Update: The below video is of Opening Day at Fenway Park in 2005, when Mariano Rivera was announced before the game. The reaction of the Red Sox fans (vigorous roars and ovations!!) to Rivera’s introduction, but more importantly, Mo’s wide smile and reaction to the cheering, is just fantastic. I love everything about this video and it makes me smile every time I watch it.

Bambino’s Curse

One of my favorite Red Sox blogs/web sites will be signing off now that the Red Sox have won the World Series and effectively ended “The Curse”. The blog, appropriately named The Bambino’s Curse, will be shutting its doors according to its last post. Not to worry, the site will still be there for people to view, read and enjoy. But there will be no future contributions since, for all intense and purposes, the focal point of the site (a Red Sox fan’s lament of not winning the World Series) was made obsolite with the Red Sox’ amazing run to the 2004 World Series Championship.

Amazing!!

Oct. 20, 2004 – GLOBE STAFF PHOTO/JIM DAVIS

Incredibly, the Red Sox came back from a 3-0 games lead by the Yankees and won the AL Championship Series by winning 4 straignt games against the Yankees. A week ago, I never thought they could do it. After Game 3, I was pretty reseved to the fact that we were again going to lose to the Yankees in the playoffs. Maybe they would win one or two games, but never did I expect 4 in a row. I am still having a difficult time believing they did it and I’m having a hard time expressing into words just how happy and proud I am of the Red Sox. Apparently I’m not the only one struggling for words…even Bob Ryan from the Boston Globe, one who is never at a loss for something to say about Boston sports, was having a form of overjoyed writer’s block, And to achieve such a feat against the Yankees in Yankee Stadium. Its just too good!! It does not get any better!! They will always be the first team in MLB history to blow a 3-0 lead. And the Red Sox will always be the first team to have come back from such a deficit.

I hope they do not get too caught up in the greatness and emotion of this series and lose sight of the real goal – winning the World Series, because there is more baseball to be played against either the Astros or Cardinals. Not winning it all will definitely take something away from their incredible victory. However, winning it all, and going through the NY Yankees and Yankee Stadium to do it, would elevate this team on a plane reached by few teams in the annals of Sports.

As Bob Ryan from the Boston Globe wrote today, “I need a beer.”

Its Over

The Red Sox – Yankees series is over.

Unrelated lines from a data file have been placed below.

-- ==== Sys2Proof/Machine/Ops.lean ====
section
/-! DEFINITION. The named operations every block shares: reading and writing one record, sending and taking a message,
and the CCU's operations on replies, events and alarm conditions (R181, R184, R186). -/

namespace Sys2Proof.Machine

/-! ## Records by number -/

/-- The key of a (slot, role) pair in the tables of intake and run records. -/
def roleKey (slot : Nat) (r : Role) : Nat := slot * 3 + roleCode r

/-- The record of a lane (R90). -/
def State.lane (s : State) (n : Nat) : Lane := s.lanes.atD n Lane.reset
/-- Writes the record of a lane. -/
def State.setLane (s : State) (n : Nat) (l : Lane) : State := { s with lanes := s.lanes.put n l }

/-- The record of a lane group (R108). -/
def State.group (s : State) (g : Nat) : Group := s.groups.atD g Group.reset
/-- Writes the record of a lane group. -/
def State.setGroup (s : State) (g : Nat) (x : Group) : State := { s with groups := s.groups.put g x }

/-- The record of a channel (R149). -/
def State.channel (s : State) (c : Nat) : Channel := s.channels.atD c Channel.reset
/-- Writes the record of a channel. -/
def State.setChannel (s : State) (c : Nat) (x : Channel) : State := { s with channels := s.channels.put c x }

/-- The lecture record of a slot; absent while VACANT (R1). -/
def State.lecture? (s : State) (slot : Nat) : Option Lecture := s.sgc.lectures.at? slot
/-- Writes the lecture record of a slot. -/
def State.setLecture (s : State) (slot : Nat) (l : Lecture) : State :=
  { s with sgc := { s.sgc with lectures := s.sgc.lectures.put slot l } }

/-- The intake record of a (slot, role) (R49). -/
def State.intake (s : State) (slot : Nat) (r : Role) : IntakeRec := s.iku.recs.atD (roleKey slot r) IntakeRec.reset
/-- Writes an intake record. -/
def State.setIntake (s : State) (slot : Nat) (r : Role) (x : IntakeRec) : State :=
  { s with iku := { s.iku with recs := s.iku.recs.put (roleKey slot r) x } }

/-- The discard setting of a slot (R49). -/
def State.discard (s : State) (slot : Nat) : DiscardSetting := s.iku.discard.atD slot .off
/-- Writes the discard setting of a slot. -/
def State.setDiscard (s : State) (slot : Nat) (d : DiscardSetting) : State :=
  { s with iku := { s.iku with discard := s.iku.discard.put slot d } }

/-- A bank (R130). -/
def State.bank (s : State) (b : Nat) : Bank := s.stc.banks.atD b Bank.empty
/-- Writes a bank. -/
def State.setBank (s : State) (b : Nat) (x : Bank) : State :=
  { s with stc := { s.stc with banks := s.stc.banks.put b x } }

/-- The block-table record of a global block (R117). -/
def State.block (s : State) (g : Nat) : BlockRec := s.stc.blocks.atD g BlockRec.reset
/-- Writes a block-table record. -/
def State.setBlock (s : State) (g : Nat) (x : BlockRec) : State :=
  { s with stc := { s.stc with blocks := s.stc.blocks.put g x } }
/-- Changes a block's state and keeps its lost-page set. -/
def State.setBlockState (s : State) (g : Nat) (st : BlockState) : State :=
  s.setBlock g { s.block g with state := st }

/-- The bank of a global block: the block number divided by 4096. -/
def bankOf (g : Nat) : Nat := g / 4096

/-- The run record of a (slot, role) (R119). -/
def State.run? (s : State) (slot : Nat) (r : Role) : Option Run := s.stc.runs.at? (roleKey slot r)
/-- Writes a run record. -/
def State.setRun (s : State) (slot : Nat) (r : Role) (x : Run) : State :=
  { s with stc := { s.stc with runs := s.stc.runs.put (roleKey slot r) x } }

/-- The extent record of a number, when in use (R122). -/
def State.extent? (s : State) (n : Nat) : Option Extent := s.stc.extents.at? n
/-- Writes an extent record. -/
def State.setExtent (s : State) (n : Nat) (x : Extent) : State :=
  { s with stc := { s.stc with extents := s.stc.extents.put n x } }

/-- A page buffer in use (R124). -/
def State.buf? (s : State) (i : Nat) : Option Buf := s.stc.buffers.at? i
/-- Writes a page buffer. -/
def State.setBuf (s : State) (i : Nat) (x : Buf) : State :=
  { s with stc := { s.stc with buffers := s.stc.buffers.put i x } }
/-- Makes a page buffer FREE. -/
def State.freeBuf (s : State) (i : Nat) : State :=
  { s with stc := { s.stc with buffers := s.stc.buffers.del i } }

/-- A job record in use (R74). -/
def State.job? (s : State) (j : Nat) : Option Job := s.jdp.jobs.at? j
/-- Writes a job record. -/
def State.setJob (s : State) (j : Nat) (x : Job) : State := { s with jdp := { s.jdp with jobs := s.jdp.jobs.put j x } }

/-- A valid profile record (R65). -/
def State.profile? (s : State) (p : Nat) : Option Profile := s.sgc.profiles.at? p

/-! ## Messages under way -/

/-- Sends a message: it joins those under way (log 1). -/
def State.send (s : State) (m : Instr) : State := { s with sent := s.sent ++ [m] }

/-- Takes a message: it is under way no more (log 1). -/
def State.received (s : State) (m : Instr) : State := { s with sent := s.sent.erase m }

/-! ## Alarm conditions and events (R184, R186) -/

/-- Whether a condition is active. -/
def Conditions.get (c : Conditions) : Condition → Bool
  | .trunkSync => c.trunkSync
  | .storeExhausted => c.storeExhausted
  | .groupSupply => c.groupSupply
  | .badlistFull => c.badlistFull
  | .storeLow => c.storeLow
  | .laneFailed => c.laneFailed
  | .returnLost => c.returnLost
  | .intakeOverrun => c.intakeOverrun
  | .jobFailed => c.jobFailed

/-- Makes a condition active or inactive. -/
def Conditions.set (c : Conditions) (k : Condition) (b : Bool) : Conditions :=
  match k with
  | .trunkSync => { c with trunkSync := b }
  | .storeExhausted => { c with storeExhausted := b }
  | .groupSupply => { c with groupSupply := b }
  | .badlistFull => { c with badlistFull := b }
  | .storeLow => { c with storeLow := b }
  | .laneFailed => { c with laneFailed := b }
  | .returnLost => { c with returnLost := b }
  | .intakeOverrun => { c with intakeOverrun := b }
  | .jobFailed => { c with jobFailed := b }

/-- Whether a condition is active (R186). -/
def State.condition (s : State) (k : Condition) : Bool := s.ccu.conditions.get k

/-- Queues or rewrites the event of an object in a list of pending events (R184): a rewrite keeps the place and raises
the merge count, saturating at 255. -/
def putEvent : List Event → EventObject → EventKind → List Byte → List Event
  | [], o, k, c => [⟨o, k, 0, c⟩]
  | e :: t, o, k, c =>
    if e.object = o then { e with kind := k, merge := min 255 (e.merge + 1), content := c } :: t
    else e :: putEvent t o k c

/-- Queues an event for an object (R184). -/
def State.queueEvent (s : State) (o : EventObject) (k : EventKind) (content : List Byte) : State :=
  { s with ccu := { s.ccu with events := putEvent s.ccu.events o k content } }

/-- Whether a START event is pending for the PART object (R186). -/
def State.startPending (s : State) : Bool := s.ccu.events.any (fun e => e.object == .part && e.kind == .start)

/-- Queues the ALARM event of the PART object; a pending START event keeps its kind and its reset cause (R186). -/
def State.queueAlarm (s : State) : State :=
  if s.startPending then
    s.queueEvent .part .start (startContent s.ccu.cause s.ccu.conditions s.ccu.alarmRetired)
  else s.queueEvent .part .alarm (alarmContent s.ccu.conditions s.ccu.alarmRetired)

/-- Raises a condition: a newly active one clears ALARM_RETIRED and queues an ALARM event (R186). -/
def State.raise (s : State) (k : Condition) : State :=
  if s.condition k then s
  else State.queueAlarm
    { s with ccu := { s.ccu with conditions := s.ccu.conditions.set k true, alarmRetired := false } }

/-- Lowers a condition (R186). -/
def State.lower (s : State) (k : Condition) : State :=
  { s with ccu := { s.ccu with conditions := s.ccu.conditions.set k false } }

/-- Raises a level condition while its cause holds, lowers it otherwise (R186). -/
def State.level (s : State) (k : Condition) (holds : Bool) : State := if holds then s.raise k else s.lower k

/-! ## Replies (R180, R181) -/

/-- The reply places in use, reserved and filled (R181). -/
def State.placesInUse (s : State) : Nat := s.ccu.reserved.length + s.ccu.replies.length

/-- Reserves a reply place (R181). -/
def State.reserve (s : State) (code : Nat) (tag : Word16) : State :=
  { s with ccu := { s.ccu with reserved := s.ccu.reserved ++ [⟨code, tag⟩] } }

/-- Queues a reply: it fills the place reserved for its directive (R181). -/
def State.reply (s : State) (code : Nat) (tag : Word16) (result : ReplyCode) (fields : List Byte) : State :=
  { s with ccu := { s.ccu with
      reserved := s.ccu.reserved.erase ⟨code, tag⟩, replies := s.ccu.replies ++ [⟨code, tag, result, fields⟩] } }

/-! ## Codes of states, causes and reasons (R193: position in the list of the rule) -/

/-- The code of a lecture state (R1); VACANT is 0. -/
def lectureStateCode : LectureState → Nat
  | .loaded => 1
  | .running => 2
  | .stalled => 3
  | .ending => 4
  | .closed => 5

/-- The code of a lane state (R90). -/
def laneStateCode : LaneState → Nat
  | .off => 0
  | .idle => 1
  | .busy => 2
  | .draining => 3
  | .out => 4
  | .test => 5
  | .failed => 6

/-- The code of a last fault (R90); "Absent" stands first in the rule's list. -/
def laneFaultCode : LaneFault → Nat
  | .sanity => 1
  | .testMismatch => 2
  | .testExpiry => 3
  | .supply => 4

/-- The code of a group state (R108). -/
def groupStateCode : GroupState → Nat
  | .off => 0
  | .rising => 1
  | .on => 2
  | .falling => 3

/-- The code of a channel state (R149). -/
def channelStateCode : ChannelState → Nat
  | .idle => 0
  | .sending => 1
  | .waiting => 2

/-- The code of a sync state (R162). -/
def syncStateCode : SyncState → Nat
  | .searchFrame => 0
  | .searchSuperframe => 1
  | .searchCheck => 2
  | .inSync => 3

/-- The code of a loss cause (R162); "Absent" stands first in the rule's list. -/
def lossCauseCode : LossCause → Nat
  | .alignment => 1
  | .index => 2
  | .check => 3
  | .resync => 4

/-- The code of a store level (R140). -/
def storeLevelCode : StoreLevel → Nat
  | .normal => 0
  | .low => 1
  | .exhausted => 2

/-- The code of a class (R193). -/
def classCode : LectureClass → Nat
  | .live => 0
  | .backlog => 1

/-- The code of a body outcome (spec 11.5). -/
def bodyOutcomeCode : BodyOutcome → Nat
  | .ok => 0
  | .readError => 1
  | .stopped => 2

/-- The code of a last ending (R149); "Absent" stands first in the rule's list. -/
def lastEndingCode : LastEnding → Nat
  | .ended => 1
  | .stopped => 2

/-- The code of a last trailer status (R149); "Absent" stands first in the rule's list. -/
def lastTrailerCode : BodyOutcome → Nat
  | .ok => 1
  | .readError => 2
  | .stopped => 3

/-- The code of the part state (spec 11.2): SCRUBBING 0, READY 1. -/
def partStateCode (ready : Bool) : Nat := if ready then 1 else 0

/-! ## Events of the owners -/

/-- The content of a LECTURE event (R21); a VACANT record shows zeros. -/
def lectureContent (s : State) (slot : Nat) : List Byte :=
  match s.lecture? slot with
  | none => be1 slot ++ be4 0 ++ be1 0 ++ be1 0 ++ flag false
  | some l =>
    be1 slot ++ be4 l.number.toNat ++ be1 (lectureStateCode l.state) ++ be1 (roleCode l.lead) ++ flag l.aborted
      ++ allRoles.flatMap (fun r => if (l.parts.get r).present then
          flag (l.parts.get r).ended ++ flag (l.parts.get r).silent else [])

/-- Queues the LECTURE event of a slot (R21). -/
def State.lectureEvent (s : State) (slot : Nat) : State := s.queueEvent (.lecture slot) .lecture (lectureContent s slot)

/-- The slot, segment and rendition of the job a lane holds. -/
def jobNames (s : State) (l : Lane) : List Byte :=
  match l.job.bind s.job? with
  | none => []
  | some j => be1 j.slot ++ be2 j.segment ++ be1 j.rendition

/-- The content of a LANE event (R107). -/
def laneContent (s : State) (n : Nat) : List Byte :=
  be1 n ++ be1 (laneStateCode (s.lane n).state) ++ optField 1 (fun f => be1 (laneFaultCode f)) (s.lane n).fault
    ++ (match (s.lane n).state with
        | .busy | .draining => jobNames s (s.lane n)
        | _ => [])

/-- Queues the LANE event of a lane (R107). -/
def State.laneEvent (s : State) (n : Nat) : State := s.queueEvent (.lane n) .lane (laneContent s n)

/-- Queues the GROUP event of a group (R115). -/
def State.groupEvent (s : State) (g : Nat) (byFault : Bool) : State :=
  s.queueEvent (.group g) .group
    (be1 g ++ be1 (groupStateCode (s.group g).state) ++ be1 (if (s.group g).monitorFault then 1 else 0) ++ flag byFault)

/-- The content of a CHANNEL event (R160). -/
def channelContent (s : State) (c : Nat) : List Byte :=
  let x := s.channel c
  be1 c ++ be1 (channelStateCode x.state) ++ optField 1 (fun f => be1 f.slot) x.fetch
    ++ optField 1 (fun f => be1 f.rendition) x.fetch ++ optField 2 be2 x.current ++ be2 x.sent
    ++ optField 1 (fun e => be1 (lastEndingCode e)) x.lastEnding
    ++ optField 1 (fun t => be1 (lastTrailerCode t)) x.lastTrailer

/-- Queues the CHANNEL event of a channel (R160). -/
def State.channelEvent (s : State) (c : Nat) : State := s.queueEvent (.channel c) .channel (channelContent s c)

/-- Queues the TRUNK event (R177). The counters are read when the event leaves (R184). -/
def State.trunkEvent (s : State) : State :=
  s.queueEvent .trunk .trunk
    (be1 (syncStateCode s.trr.sync) ++ optField 1 (fun c => be1 (lossCauseCode c)) s.trr.lossCause
      ++ flag (s.condition .returnLost))

/-- The four counters (R173). -/
def counterBytes (t : Trr) : List Byte :=
  be2 t.alignmentErrors ++ be2 t.indexErrors ++ be2 t.checkErrors ++ be2 t.controlFailures

end Sys2Proof.Machine
end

Dan Shaughnessy wrote a pretty blunt article in the Boston Globe today. It sums it all up.

I don’t know what team the Yankees were playing during the first two games of this series, but it wasn’t the Red Sox I watched most of this season. During the first game, I was so disgusted I turned the TV off after the 6th Inning. I could not bear the thought of suffering through another Red Sox comeback that got agonizingly close but fell short again, and again. For the second game, I managed to sit through the whole fiasco only because 3 runs against Jon Leiber did not seem like such an insurmountable lead. But I guess it was. I had thought that at worst we would leave the Bronx tied 1-1, but I guess I didn’t dig deep enough into the chasm of dispair. And Game Three…forget it! Being 3 games down is a huge hole to dig out of. This thing is over.

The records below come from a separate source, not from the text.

/-- The state of a lane whose job has ended: IDLE from BUSY, OUT from DRAINING (R95, R97, R98). -/
def afterJob : LaneState → LaneState
  | .draining => .out
  | _ => .idle

/-- A job ends FAILED (R85): its extent is given up, its outcome reported, its record freed, JOB_FAILED raised. -/
def State.failJob (s : State) (k : Nat) (j : Job) (reason : FailReason) : State :=
  let s1 := match j.extent with
    | none => s
    | some e => s.giveUpExtent e j.slot j.segment j.rendition
  ((s1.send (.jobOutcome j.slot j.segment j.rendition (.failed reason))).freeJob k).raise .jobFailed

/-- The job of a lane ends FAILED with one of the three reasons a lane reports (R85, R97). The PART event of JOB_FAILED
(R85 step 4) is queued before the LANE event of the lane's new state (R97 step 4): the model's choice (log 72). -/
def State.failLaneJob (s : State) (n : Nat) (reason : FailReason) : State :=
  match (s.lane n).job, s.laneJob n with
  | some k, some j => ((s.overtake n).failJob k j reason).laneWithout n (afterJob (s.lane n).state)
  | _, _ => s

/-- The job of a lane returns to the head of its class's list, its chunk overtaken, and the lane takes a state
(R84, R102, R114). -/
def State.returnLaneJob (s : State) (n : Nat) (st : LaneState) : State :=
  match (s.lane n).job, s.laneJob n with
  | some k, some j => ((s.overtake n).returnJob k j).laneWithout n st
  | _, _ => s

/-- A job ends DONE: its extent is closed, its outcome reported, its record freed (R75, R80). -/
def State.finishJob (s : State) (k : Nat) (j : Job) (e : Nat) : State :=
  ((s.closeExtent e j.slot j.segment j.rendition).send (.jobOutcome j.slot j.segment j.rendition (.done e))).freeJob k

/-! ## Source positions (R91, R92) -/

/-- The segment record a job works on. -/
def State.jobSegment (s : State) (j : Job) : Option Segment :=
  (s.lecture? j.slot).bind (fun l => l.window.find? (fun g => g.number == j.segment))

/-- The block of a run offset. -/
def runBlockAt (x : Run) (off : Nat) : Nat := x.blocks.getD ((off - x.headOffset) / Config.blockBytes) 0

/-- The page of a run offset within its block. -/
def pageAt (off : Nat) : Nat := off % Config.blockBytes / Config.pageBytes

/-- The first stamp of a chunk (R91). -/
def chunkStart (g : Segment) (k : Nat) : Stamp := (g.leadStart.getD 0) + BitVec.ofNat 32 (1000 * k)

/-- The roles a job's profile consumes. -/
def State.jobRoles (s : State) (j : Job) : List Role :=
  match s.profile? j.profile with
  | none => []
  | some p => allRoles.filter (fun r => p.roles.get r)

/-- The start offset of each role that a job's profile consumes and whose range in the job's segment is not EMPTY
(R91). -/
def State.jobStarts (s : State) (j : Job) : PerRole (Option Nat) :=
  match s.jobSegment j with
  | none => PerRole.all none
  | some g => g.ranges.map (fun r x =>
      if (s.jobRoles j).contains r && x.status != .empty then x.startOffset else none)

/-- The ticks of the sanity timer of a job's chunk (R73, R96). -/
def State.chunkTicks (s : State) (j : Job) : Nat :=
  match s.profile? j.profile with
  | none => 0
  | some p => p.limit * Config.ticksPerMs

/-- The reading of a role at a chunk's start: from its read position, at the chunk's end already where nothing of its
range is left (R92). -/
def SourceRead.start (x : RoleRange) (off : Nat) : SourceRead := ⟨false, off, off, decide (x.endOffset.getD 0 ≤ off)⟩

/-- The readings of a job's roles at a chunk's start (R92). -/
def State.chunkReads (s : State) (j : Job) (positions : PerRole (Option Nat)) : PerRole (Option SourceRead) :=
  match s.jobSegment j with
  | none => PerRole.all none
  | some g => positions.map (fun r o => o.map (SourceRead.start (g.ranges.get r)))

/-- A chunk starts from the read positions (R91, R96). -/
def State.startChunk (s : State) (n : Nat) (j : Job) (k : Nat) (positions : PerRole (Option Nat)) : State :=
  s.setLane n { s.lane n with
    chunk := k, held := .none, timer := .running (s.chunkTicks j), positions := positions, output := [],
    reads := s.chunkReads j positions, received := [] }

/-- A lane begins to walk each role from its start offset to the chunk numbered chunks done; its sanity timer starts
with the chunk (R91). -/
def State.startWalk (s : State) (n : Nat) (j : Job) (starts : PerRole (Option Nat)) : State :=
  s.setLane n { s.lane n with
    chunk := j.done, held := .none, timer := .stopped, positions := PerRole.all none, output := [],
    reads := starts.map (fun _ o => o.map (fun off => ⟨true, off, off, false⟩)), received := [] }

New owners, new pretty boy GM, new injured ace pitcher…same result. Another cold winter wondering what went wrong. Its football season.

Update: Unless you live on Mars, you know the the Red Sox pulled off the greatest comeback in North American Sports history. I obviously wanted them to come back, but with the debacle of the Game Three loss and them being down 3-0 in the Series, I was obviously skeptical that they would actually pull it off. But they did it. I have left this post up on my blog to remind myself never to give up.